* [TASK DETAILS]:
Please take the records that follow and repeat exactly the lines starting with the line with "def State.legCg (s" and going on through the line with "def Carrier.delayed (c".

◆ ◆ ◆ ◆

-- ==== Sys2Proof/Machine/CarrierOps.lean ====
section
/-!
DEFINITION. The geometry of carriers: period starts, peaks and update points (R211 to R214), and the layouts that a commit
places (R212, R214).
-/

namespace Sys2Proof.Machine

/-- The carrier period in C-cycles (R211). -/
def Carrier.period (c : Carrier) : Nat := 2 * c.half

/-- Whether chart time `t` is a period start (R211, R212). -/
def Carrier.isStart (c : Carrier) (t : Nat) : Bool :=
  t == c.first || (decide (c.base ≤ t) && (t - c.base) % c.period == 0)

/-- Whether chart time `t` is a peak (R211). -/
def Carrier.isPeak (c : Carrier) (t : Nat) : Bool :=
  t == c.first + c.half || (decide (c.base ≤ t) && (t - c.base) % c.period == c.half)

/-- Whether chart time `t` is an update point (R213). -/
def Carrier.isUpdate (c : Carrier) (t : Nat) : Bool := c.isStart t || (c.double && c.isPeak t)

/-- The first multiple of `p` from `b` on that lies strictly after `t`. -/
def nextMultiple (b p t : Nat) : Nat := if t < b then b else b + ((t - b) / p + 1) * p

/-- The first period start strictly after `t`. -/
def Carrier.nextStart (c : Carrier) (t : Nat) : Nat :=
  if t < c.first then c.first else nextMultiple c.base c.period t

/-- The first update point strictly after `t` (R213). -/
def Carrier.nextUpdate (c : Carrier) (t : Nat) : Nat :=
  if t < c.first then c.first
  else if c.double && decide (t < c.first + c.half) then c.first + c.half
  else nextMultiple c.base (if c.double then c.half else c.period) t

/-- The update period T_u (R213). -/
def Carrier.updatePeriod (c : Carrier) : Nat := if c.double then c.half else c.period

/-- The layout that holds at chart time `t` (R212). -/
def CarRun.at (r : CarRun) (t : Nat) : Carrier :=
  match r.next with
  | none => r.cur
  | some n => if n.first ≤ t then n else r.cur

/-- The first update point strictly after `t`, over a change of layout (R212, R214). -/
def CarRun.nextUpdate (r : CarRun) (t : Nat) : Nat :=
  match r.next with
  | none => r.cur.nextUpdate t
  | some n => if n.first ≤ t then n.nextUpdate t else min (r.cur.nextUpdate t) n.first

/-- The first period start strictly after `t`, over a change of layout. -/
def CarRun.nextStart (r : CarRun) (t : Nat) : Nat :=
  match r.next with
  | none => r.cur.nextStart t
  | some n => if n.first ≤ t then n.nextStart t else min (r.cur.nextStart t) n.first

/-- The record with a layout that has come into effect made the present one. -/
def CarRun.settle (r : CarRun) (t : Nat) : CarRun := { cur := r.at t, next := if r.at t = r.cur then r.next else none }

/-- The first period start at or after `t` (R212). -/
def Carrier.startFrom (c : Carrier) (t : Nat) : Nat := if c.isStart t then t else c.nextStart t

/-- The carrier of a group. -/
def State.gcar (s : State) (g : Nat) : CarRun := tabGet {} s.pwm.car g

/-- Sets the carrier of a group. -/
def State.setGcar (s : State) (g : Nat) (r : CarRun) : State :=
  { s with pwm := { s.pwm with car := tabSet {} s.pwm.car g r } }

/-- The carrier group of a leg (R138). -/
def State.legCg (s : State) (n : Nat) : Nat := (s.legRec n).cgrp

/-- The first instant of a lattice of period `p` from `o` on that a chart time of 0 or more names. -/
def liftTo (p : Nat) (o : Int) : Nat := if 0 ≤ o then o.toNat else (o % (p : Int)).toNat

/-- The layout of group `g` from its committed fields, placed from the origin (R212). -/
def State.freshGroupCar (s : State) (g : Nat) (origin : Int) : Carrier :=
  let half := s.fld (Reg.PWM_CG_HALF_HALF g)
  let ph := s.fld (Reg.PWM_CG_PHASE_PHASE g)
  let first := liftTo (2 * half) (origin + ph)
  { first := first, base := first + 2 * half, half := half, double := s.on (Reg.PWM_CG_CFG_UPDATE g),
    saw := s.on (Reg.PWM_CG_CFG_SHAPE g), place := ph }

/-- The layout of a leg placed from its group's layout (R214). -/
def Carrier.delayed (c : Carrier) (shift : Nat) : Carrier :=
  { c with first := c.first + shift, base := c.base + shift, place := shift }

/-- Starts every carrier at an origin (R212, R214). -/
def State.startCarriers (s : State) (origin : Int) : State :=
  let s1 := forIdx 8 (fun g t => t.setGcar g { cur := t.freshGroupCar g origin }) s
  forIdx 64 (fun n t => t.setLeg n { t.leg n with car :=
    { cur := ((t.gcar (t.legCg n)).cur).delayed (t.fld (Reg.PWM_LEG_CTRL_SHIFT n)) } }) s1

/-- The layout that a commit at `T` gives a group whose fields change: one course from `S`, then the hold Δ (R212). -/
def Carrier.recast (c : Carrier) (T half ph : Nat) (double saw : Bool) : Carrier :=
  let s0 := c.startFrom T
  let p := 2 * half
  let delta := (((ph : Int) - c.place) % (p : Int)).toNat
  { first := s0, base := s0 + p + delta, half := half, double := double, saw := saw, place := ph }

/-- The layout that a commit at `T` gives a leg, from its group's new layout and its own SHIFT (R214). -/
def Carrier.recastLeg (c : Carrier) (T : Nat) (gc : Carrier) (shift : Nat) : Carrier :=
  let s0 := c.startFrom T
  let p := gc.period
  let gap := (((gc.base : Int) + shift - (s0 + p)) % (p : Int)).toNat
  { first := s0, base := s0 + p + gap, half := gc.half, double := gc.double, saw := gc.saw, place := shift }

end Sys2Proof.Machine
end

◆ ◆ ◆ ◆

* [RESULT OF THIS TASK]:
def State.legCg (s : State) (n : Nat) : Nat := (s.legRec n).cgrp

/-- The first instant of a lattice of period `p` from `o` on that a chart time of 0 or more names. -/
def liftTo (p : Nat) (o : Int) : Nat := if 0 ≤ o then o.toNat else (o % (p : Int)).toNat

/-- The layout of group `g` from its committed fields, placed from the origin (R212). -/
def State.freshGroupCar (s : State) (g : Nat) (origin : Int) : Carrier :=
  let half := s.fld (Reg.PWM_CG_HALF_HALF g)
  let ph := s.fld (Reg.PWM_CG_PHASE_PHASE g)
  let first := liftTo (2 * half) (origin + ph)
  { first := first, base := first + 2 * half, half := half, double := s.on (Reg.PWM_CG_CFG_UPDATE g),
    saw := s.on (Reg.PWM_CG_CFG_SHAPE g), place := ph }

/-- The layout of a leg placed from its group's layout (R214). -/
def Carrier.delayed (c : Carrier) (shift : Nat) : Carrier :=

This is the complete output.